And I guess listening to the last few minutes where you've been talking about the development and the growth, the one thing that kind of sticks with me is that Django is kind of that Python 2 to 3 thing.
We've kind of avoided that.
There's been no kind of equivalent in Django, at least since the 1.8 days, 1.9, 1.10.
It's increasingly stable.
And so as a sort of old hand, I'm really like, oh, for me, that's kind of Django's killer feature is its stability.
But it's also a really exciting time in web development.
And so how do we now balance those kind of two, those two really important things?
One is, you know, Django stability and its, you know, API stability policy and all the
rest of it, the long-term release, long-term support LTSs.
But we want to keep growing and we want Django to keep pushing forward at the front of web
development.
You know, we use this phrase boring from that talk about use boring technology because it's
safe but we don't want django to be boring it's not boring it's super exciting how do we balance
what's your you know why did you come back to the board like what's those it's funny those two
things were not related in sort of those opportunities facing django sort of from a
technical standpoint and the reasons that i returned to the board were not related in my
head at the time although i'm wondering if there was something kind of knocking around connecting
the two um uh i think so i'll talk about the board stuff i'll talk about why i can't make
the board in a minute but like you know yeah that that tension between um you know stability
being being conservative about introducing new features and still wanting to be um you know
trying to sort of like be maybe not cutting edge i don't think we've ever wanted to be cutting edge
but i think we've always wanted to be um you know on like the leading edge of the adoption curve of
of web of web technologies right um that's been like that's been a tension in in django development
the the entire time i mean like as early as the first couple of years after django was out i
remember having conversations about whether django was moving too slow right like oh yeah i mean it's
been it's just you know it's been it's been all along and like you know there there are there are
upsides and downsides right like there was a lot of talk oh i want to say you know as as sort of
like react primarily but other similar frameworks um view etc were starting to become super popular
there was a lot of talk about like maybe django should just just drop temp the template engine
drop any html generation become just a pure pure api driven um web framework i'm glad we didn't do
that you know i'm we're starting to we're starting to see a lot of the limitations of you know
these these sort of really heavyweight front-end frameworks um in performance uh well in performance
of the website and in performance of the people developing the website, both, we both were seeing
some real, some real struggles there.
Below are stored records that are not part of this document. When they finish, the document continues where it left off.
-- ==== Sys2Proof/Laws/Frames.lean ====
section
/-! SUPPORT. What any body of a command can do, whatever the state: it writes no operand register, it
keeps the form of the memory, and the only fault it raises is `BUS_ERROR`. -/

namespace Sys2Proof.Machine

/-- What a body that goes on leaves as it was: every register but the stage parameters, `PV` and the
two indices; it keeps the canonical form of `M`, writes only bytes that exist, and never clears
`PV`. -/
structure Run.Went (r r' : Run) : Prop where
  operands : SameOperands r.st r'.st
  internal : r'.st.internal = r.st.internal
  draws : r'.st.draws = r.st.draws
  busy : r'.st.status.busy = r.st.status.busy
  done : r'.st.status.done = r.st.status.done
  err : r'.st.status.err = r.st.status.err
  cause : r'.st.cause = r.st.cause
  finfo : r'.st.finfo = r.st.finfo
  memForm : Memory.wf r.st.mem = true → Memory.wf r'.st.mem = true
  memInside : (∀ c ∈ r.st.mem, c.1 < r.st.memSize) → ∀ c ∈ r'.st.mem, c.1 < r'.st.memSize
  pvKept : r.st.status.pv = true → r'.st.status.pv = true

theorem SameOperands.refl (s : State) : SameOperands s s :=
  ⟨rfl, rfl, rfl, rfl, rfl, rfl, rfl, rfl, rfl, rfl⟩

theorem SameOperands.trans {s t u : State} (h : SameOperands s t) (k : SameOperands t u) :
    SameOperands s u := by
  obtain ⟨h1, h2, h3, h4, h5, h6, h7, h8, h9, h10⟩ := h
  obtain ⟨k1, k2, k3, k4, k5, k6, k7, k8, k9, k10⟩ := k
  exact ⟨k1.trans h1, k2.trans h2, k3.trans h3, k4.trans h4, k5.trans h5, k6.trans h6, k7.trans h7,
    k8.trans h8, k9.trans h9, k10.trans h10⟩

theorem SameOperands.memSize {s t : State} (h : SameOperands s t) : t.memSize = s.memSize := by
  obtain ⟨_, _, _, _, _, _, _, h8, _, _⟩ := h
  simp [State.memSize, h8]

theorem Run.Went.refl (r : Run) : Run.Went r r :=
  ⟨SameOperands.refl _, rfl, rfl, rfl, rfl, rfl, rfl, rfl, id, id, id⟩

theorem Run.Went.trans {r r' r'' : Run} (h : Run.Went r r') (k : Run.Went r' r'') : Run.Went r r'' :=
  ⟨h.operands.trans k.operands, k.internal.trans h.internal, k.draws.trans h.draws,
    k.busy.trans h.busy, k.done.trans h.done, k.err.trans h.err, k.cause.trans h.cause,
    k.finfo.trans h.finfo, fun w => k.memForm (h.memForm w), fun w => k.memInside (h.memInside w),
    fun w => k.pvKept (h.pvKept w)⟩

/-- A body that ends by a fault went on to some point and raised `BUS_ERROR` there (R64). -/
def Run.Broke (r r' : Run) : Prop := ∃ r₀ a, Run.Went r r₀ ∧ r' = r₀.raise .busError a

theorem Run.Broke.after {r r' r'' : Run} (h : Run.Went r r') (k : Run.Broke r' r'') :
    Run.Broke r r'' := by
  obtain ⟨r₀, a, h0, rfl⟩ := k
  exact ⟨r₀, a, h.trans h0, rfl⟩

/-- The law every body obeys: it goes on, or it raises `BUS_ERROR`. -/
def Lawful (body : Run → Except Run Run) : Prop := ∀ r, Ends (body r) (Run.Went r) (Run.Broke r)

theorem Lawful.bind {f g : Run → Except Run Run} (hf : Lawful f) (hg : Lawful g) :
    Lawful fun r => (f r).bind g := fun r =>
  Ends.bind (hf r) fun r' h' => (hg r').mono (fun _ h => h'.trans h) fun _ h => h.after h'

theorem loopFrom_lawful {body : Nat → Run → Except Run Run} (h : ∀ i, Lawful (body i))
    (count start : Nat) : Lawful (loopFrom body count start) := by
  induction count generalizing start with
  | zero => exact fun r => Run.Went.refl r
  | succ n ih => exact Lawful.bind (h start) (ih (start + 1))

theorem forEach_lawful {body : Nat → Run → Except Run Run} (h : ∀ i, Lawful (body i)) (n : Nat) :
    Lawful (forEach n body) := loopFrom_lawful h n 0

theorem whileFuel_lawful {cond : Word → Bool} {body : Run → Except Run Run} (h : Lawful body)
    (fuel : Nat) : Lawful (whileFuel cond body fuel) := by
  induction fuel with
  | zero => exact fun r => Run.Went.refl r
  | succ n ih =>
    intro r
    simp only [whileFuel]
    split
    · exact Lawful.bind h ih r
    · exact Run.Went.refl r

theorem whileStage_lawful {cond : Word → Bool} {body : Run → Except Run Run} (h : Lawful body) :
    Lawful (whileStage cond body) := fun r => whileFuel_lawful h _ r

/-- Storing a byte that exists. -/
theorem Run.went_store {r : Run} {a : Nat} (b : Byte) (h : a < r.st.memSize) :
    Run.Went r (r.store a b) :=
  ⟨SameOperands.refl _, rfl, rfl, rfl, rfl, rfl, rfl, rfl, fun w => Memory.wf_write a b w,
    fun w c hc => (Memory.mem_write hc).elim (fun e => e ▸ h) (w c), id⟩

/-- Storing bytes that exist. -/
theorem Run.went_storeBytes {r : Run} {a : Nat} (bs : List Byte)
    (h : a + bs.length ≤ r.st.memSize) : Run.Went r (Run.storeBytes a bs r) := by
  induction bs generalizing a r with
  | nil => exact Run.Went.refl r
  | cons b bs ih =>
    simp only [List.length_cons] at h
    have h1 := Run.went_store (r := r) (a := a) b (by omega)
    exact h1.trans (ih (by simp; omega))

theorem Run.broke_here (r : Run) (a : Nat) : Run.Broke r (r.raise .busError a) :=
  ⟨r, a, Run.Went.refl r, rfl⟩

theorem memWrite_lawful {r : Run} (a : Nat) (b : Byte) :
    Ends (r.memWrite a b) (Run.Went r) (Run.Broke r) :=
  Run.memWrite_ends (Run.went_store b) fun _ => r.broke_here a

theorem vstore_lawful {r : Run} (aln : Bool) (a : Nat) (v : Vec) :
    Ends (r.vstore aln a v) (Run.Went r) (Run.Broke r) :=
  Run.vstore_ends (fun h => Run.went_storeBytes _ (by rw [vec_toList_length]; exact h))
    fun _ => r.broke_here a

theorem memRead_lawful {r : Run} (a : Nat) {f : Byte → Except Run Run}
    (h : ∀ b, Ends (f b) (Run.Went r) (Run.Broke r)) :
    Ends ((r.memRead a).bind f) (Run.Went r) (Run.Broke r) :=
  Run.memRead_bind_ends (fun _ => h _) fun _ => r.broke_here a

theorem vload_lawful {r : Run} (aln : Bool) (a : Nat) {f : Vec → Except Run Run}
    (h : ∀ v, Ends (f v) (Run.Went r) (Run.Broke r)) :
    Ends ((r.vload aln a).bind f) (Run.Went r) (Run.Broke r) :=
  Run.vload_bind_ends (fun _ => h _) fun _ => r.broke_here a

/-- Going on from a run that went on. -/
theorem Ends.after {x : Except Run Run} {r r' : Run} (h : Run.Went r r')
    (k : Ends x (Run.Went r') (Run.Broke r')) : Ends x (Run.Went r) (Run.Broke r) :=
  k.mono (fun _ h2 => h.trans h2) fun _ h2 => h2.after h

/-! ### The bodies -/

theorem doLg2_lawful : Lawful doLg2 := fun _ =>
  ⟨SameOperands.refl _, rfl, rfl, rfl, rfl, rfl, rfl, rfl, id, id, fun _ => rfl⟩

theorem doUpd_lawful : Lawful doUpd := fun _ =>
  ⟨SameOperands.refl _, rfl, rfl, rfl, rfl, rfl, rfl, rfl, id, id, id⟩

theorem Run.went_clearIndices (r : Run) : Run.Went r r.clearIndices :=
  ⟨SameOperands.refl _, rfl, rfl, rfl, rfl, rfl, rfl, rfl, id, id, id⟩

theorem Run.went_countFrozen (r : Run) : Run.Went r r.countFrozen :=
  ⟨SameOperands.refl _, rfl, rfl, rfl, rfl, rfl, rfl, rfl, id, id, id⟩

theorem Run.went_countInfo (r : Run) : Run.Went r r.countInfo :=
  ⟨SameOperands.refl _, rfl, rfl, rfl, rfl, rfl, rfl, rfl, id, id, id⟩

theorem interleaveAt_lawful (i : Nat) : Lawful (interleaveAt i) := fun r =>
  memRead_lawful _ fun m => by
    split
    · exact memRead_lawful _ fun b => Ends.after r.went_countFrozen (memWrite_lawful _ b)
    · exact memRead_lawful _ fun b => Ends.after r.went_countInfo (memWrite_lawful _ b)

theorem doIlv_lawful : Lawful doIlv := fun r =>
  Ends.after r.went_clearIndices (forEach_lawful interleaveAt_lawful _ _)

theorem butterflyAt_lawful (base fh i : Nat) : Lawful (butterflyAt base fh i) := fun _ =>
  memRead_lawful _ fun _ => memRead_lawful _ fun _ =>
    Ends.bind (memWrite_lawful _ _) fun _ h => Ends.after h (memWrite_lawful _ _)

theorem doBfs_lawful : Lawful doBfs := fun r =>
  forEach_lawful (fun _ => forEach_lawful (butterflyAt_lawful _ _) _) _ r

theorem doCpb_lawful : Lawful doCpb := fun r =>
  forEach_lawful (fun _ _ => memRead_lawful _ fun _ => memWrite_lawful _ _) _ r

theorem scalarRound_lawful : Lawful scalarRound :=
  Lawful.bind (Lawful.bind doBfs_lawful doCpb_lawful) doUpd_lawful

theorem doXfs_lawful : Lawful doXfs :=
  Lawful.bind doLg2_lawful (whileStage_lawful scalarRound_lawful)

theorem macroChunk_lawful (aln : Bool) (fh tp fp : Nat) : Lawful (macroChunk aln fh tp fp) :=
  fun _ => vload_lawful aln _ fun _ => vload_lawful aln _ fun _ =>
    Ends.bind (vstore_lawful aln _ _) fun _ h => Ends.after h (vstore_lawful aln _ _)

theorem doMac_lawful (aln : Bool) : Lawful (doMac aln) := fun r =>
  forEach_lawful (fun _ => forEach_lawful (fun _ => macroChunk_lawful aln _ _ _) _) _ r

theorem doMic_lawful (aln : Bool) : Lawful (doMic aln) :=
  Lawful.bind (f := fun r => forEach r.st.numBranches.toNat (microChunk aln) r)
    (fun r => forEach_lawful (fun _ _ => vload_lawful aln _ fun _ => vstore_lawful aln _ _) _ r)
    fun _ => ⟨SameOperands.refl _, rfl, rfl, rfl, rfl, rfl, rfl, rfl, id, id, id⟩

theorem doXfv_lawful (aln : Bool) : Lawful (doXfv aln) :=
  Lawful.bind
    (Lawful.bind doLg2_lawful
      (whileStage_lawful (Lawful.bind (Lawful.bind (doMac_lawful aln) doCpb_lawful) doUpd_lawful)))
    (doMic_lawful aln)

theorem doEns_lawful : Lawful doEns := Lawful.bind doIlv_lawful doXfs_lawful

theorem doEnv_lawful (aln : Bool) : Lawful (doEnv aln) := Lawful.bind doIlv_lawful (doXfv_lawful aln)

/-! ### The bodies that leave `PV` alone -/

/-- `PV` ends as the run had it, whether the body goes on or breaks. -/
def KeepsPvFrom (r : Run) (x : Except Run Run) : Prop :=
  Ends x (fun r' => r'.st.status.pv = r.st.status.pv) fun r' => r'.st.status.pv = r.st.status.pv

/-- A body that leaves `PV` as it was. -/
def KeepsPv (body : Run → Except Run Run) : Prop := ∀ r, KeepsPvFrom r (body r)

theorem KeepsPv.bind {f g : Run → Except Run Run} (hf : KeepsPv f) (hg : KeepsPv g) :
    KeepsPv fun r => (f r).bind g := fun r =>
  Ends.bind (hf r) fun r' h' => (hg r').mono (fun _ h => h.trans h') fun _ h => h.trans h'

theorem forEach_keepsPv {body : Nat → Run → Except Run Run} (h : ∀ i, KeepsPv (body i)) (n : Nat) :
    KeepsPv (forEach n body) := by
  have key : ∀ count start, KeepsPv (loopFrom body count start) := by
    intro count
    induction count with
    | zero => exact fun start r => rfl
    | succ n ih => exact fun start => KeepsPv.bind (h start) (ih (start + 1))
  exact key n 0

theorem storeBytes_pv (a : Nat) (bs : List Byte) (r : Run) :
    (Run.storeBytes a bs r).st.status.pv = r.st.status.pv := by
  induction bs generalizing a r with
  | nil => rfl
  | cons b bs ih => exact ih (a + 1) (r.store a b)

theorem memWrite_keepsPv (a : Nat) (b : Byte) : KeepsPv (Run.memWrite a b) := fun _ =>
  Run.memWrite_ends (fun _ => rfl) fun _ => rfl

theorem vstore_keepsPv (aln : Bool) (a : Nat) (v : Vec) : KeepsPv (Run.vstore aln a v) := fun r =>
  Run.vstore_ends (fun _ => storeBytes_pv _ _ r) fun _ => rfl

theorem memRead_keepsPv {r : Run} (a : Nat) {f : Byte → Except Run Run} (h : ∀ b, KeepsPvFrom r (f b)) :
    KeepsPvFrom r ((r.memRead a).bind f) := Run.memRead_bind_ends (fun _ => h _) fun _ => rfl

theorem vload_keepsPv {r : Run} (aln : Bool) (a : Nat) {f : Vec → Except Run Run}
    (h : ∀ v, KeepsPvFrom r (f v)) : KeepsPvFrom r ((r.vload aln a).bind f) :=
  Run.vload_bind_ends (fun _ => h _) fun _ => rfl

/-- One store after another. -/
theorem KeepsPvFrom.bind {r : Run} {x : Except Run Run} {g : Run → Except Run Run}
    (hx : KeepsPvFrom r x) (hg : KeepsPv g) : KeepsPvFrom r (x.bind g) :=
  Ends.bind hx fun r' h' => (hg r').mono (fun _ h => h.trans h') fun _ h => h.trans h'

theorem interleaveAt_keepsPv (i : Nat) : KeepsPv (interleaveAt i) := fun r =>
  memRead_keepsPv _ fun m => by
    split
    · exact memRead_keepsPv _ fun b => memWrite_keepsPv _ b r.countFrozen
    · exact memRead_keepsPv _ fun b => memWrite_keepsPv _ b r.countInfo

theorem doIlv_keepsPv : KeepsPv doIlv := fun r =>
  forEach_keepsPv interleaveAt_keepsPv _ r.clearIndices

theorem butterflyAt_keepsPv (base fh i : Nat) : KeepsPv (butterflyAt base fh i) := fun r =>
  memRead_keepsPv _ fun _ => memRead_keepsPv _ fun _ =>
    KeepsPvFrom.bind (memWrite_keepsPv _ _ r) fun r' => memWrite_keepsPv _ _ r'

theorem doBfs_keepsPv : KeepsPv doBfs := fun r =>
  forEach_keepsPv (fun _ => forEach_keepsPv (butterflyAt_keepsPv _ _) _) _ r

theorem doCpb_keepsPv : KeepsPv doCpb := fun r =>
  forEach_keepsPv (fun _ r => memRead_keepsPv _ fun _ => memWrite_keepsPv _ _ r) _ r

theorem doUpd_keepsPv : KeepsPv doUpd := fun _ => rfl

theorem macroChunk_keepsPv (aln : Bool) (fh tp fp : Nat) : KeepsPv (macroChunk aln fh tp fp) := fun r =>
  vload_keepsPv aln _ fun _ => vload_keepsPv aln _ fun _ =>
    KeepsPvFrom.bind (vstore_keepsPv aln _ _ r) fun r' => vstore_keepsPv aln _ _ r'

theorem doMac_keepsPv (aln : Bool) : KeepsPv (doMac aln) := fun r =>
  forEach_keepsPv (fun _ => forEach_keepsPv (fun _ => macroChunk_keepsPv aln _ _ _) _) _ r

theorem doMic_keepsPv (aln : Bool) : KeepsPv (doMic aln) :=
  KeepsPv.bind (f := fun r => forEach r.st.numBranches.toNat (microChunk aln) r)
    (fun r => forEach_keepsPv (fun _ r => vload_keepsPv aln _ fun _ => vstore_keepsPv aln _ _ r) _ r)
    fun _ => rfl

/-- What any command does to the state, whatever it is: a precise fault of the check phase, or the end
of a body that went on, or one that broke by `BUS_ERROR`. -/
theorem runCommand_cases {c : Checks} {body : Run → Except Run Run} (h : Lawful body) (s : State) :
    (∃ f, checkPhase c s.accept = some f ∧ (runCommand c body s).st = s.accept.raise f.1 f.2)
      ∨ (∃ r, body ⟨s.accept, []⟩ = .ok r ∧ Run.Went ⟨s.accept, []⟩ r
          ∧ (runCommand c body s).st = r.st.complete.forgetInternal)
      ∨ (∃ r a, Run.Went ⟨s.accept, []⟩ r
          ∧ (runCommand c body s).st = (r.st.raise .busError a).forgetInternal) := by
  have hb := h ⟨s.accept, []⟩
  rcases runCommand_st c body s with h1 | ⟨_, r, h2, h3⟩ | ⟨_, r, h2, h3⟩
  · exact .inl h1
  · rw [h2] at hb; exact .inr (.inl ⟨r, h2, hb, h3⟩)
  · rw [h2] at hb
    obtain ⟨r₀, a, hw, rfl⟩ := hb
    exact .inr (.inr ⟨r₀, a, hw, h3⟩)

/-- The body of a command and its row of R212, so that one lemma speaks of all of `exec`. -/
def bodyOf : Instr → Run → Except Run Run
  | .lg2 => doLg2
  | .ilv => doIlv
  | .bfs => doBfs
  | .cpb => doCpb
  | .upd => doUpd
  | .mac aln => doMac aln
  | .mic aln => doMic aln
  | .xfs => doXfs
  | .xfv aln => doXfv aln
  | .ens => doEns
  | .env aln => doEnv aln

theorem bodyOf_lawful (i : Instr) : Lawful (bodyOf i) := by
  cases i with
  | lg2 => exact doLg2_lawful
  | ilv => exact doIlv_lawful
  | bfs => exact doBfs_lawful
  | cpb => exact doCpb_lawful
  | upd => exact doUpd_lawful
  | mac aln => exact doMac_lawful aln
  | mic aln => exact doMic_lawful aln
  | xfs => exact doXfs_lawful
  | xfv aln => exact doXfv_lawful aln
  | ens => exact doEns_lawful
  | env aln => exact doEnv_lawful aln

/-- Every command is one next state: the run of its body under its row of R212. -/
theorem exec_eq (i : Instr) (s : State) :
    exec i s = .next (runCommand (checksOf i) (bodyOf i) s).st := by
  cases i <;> rfl

end Sys2Proof.Machine
end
And that's not to say that's not like a useful niche, right?
Like, you know, fast API, for example, like shows off what you can do when you start with a sort of
API first or kind of API only, um, not API only, but I would say API first kind of approach to
building a framework. Um, and I'm super glad something like that exists, but I'm also really
glad that that's not the direction that django went in you know going back even before there
there was like remember there was a brief moment when object-oriented databases were like this huge
thing there was a discussion about like should django you know change to support object-oriented
databases i'm glad we stuck with the boring old sequel because turns out works super well
um or non-relational databases after that you know like like it is very very hard
in the middle of a bubble to tell the difference between a fad and something
that's actually going to stick around um uh for all the talk of you know h htmx and alpine
i'm not convinced it's not a fad maybe i don't think it is like my my feeling and my judgment
is that, no, this is actually a solution to a problem we've had for a really long time
and not sort of like a flash in the pan.
But, dude, I've been wrong about that before.
So I'm not convinced.
So, yeah, we are at this – we are at an inflection point.
And I think we're at a point where the – we've swung a little too much towards
the conservatism angle over the last few years.
And I think some of that is related to a lot of people who have been deeply involved in Django development have been stepping back over the last few years for all sorts of reasons, in small ways and in big ways.
I mean, Carlton, you're one of them.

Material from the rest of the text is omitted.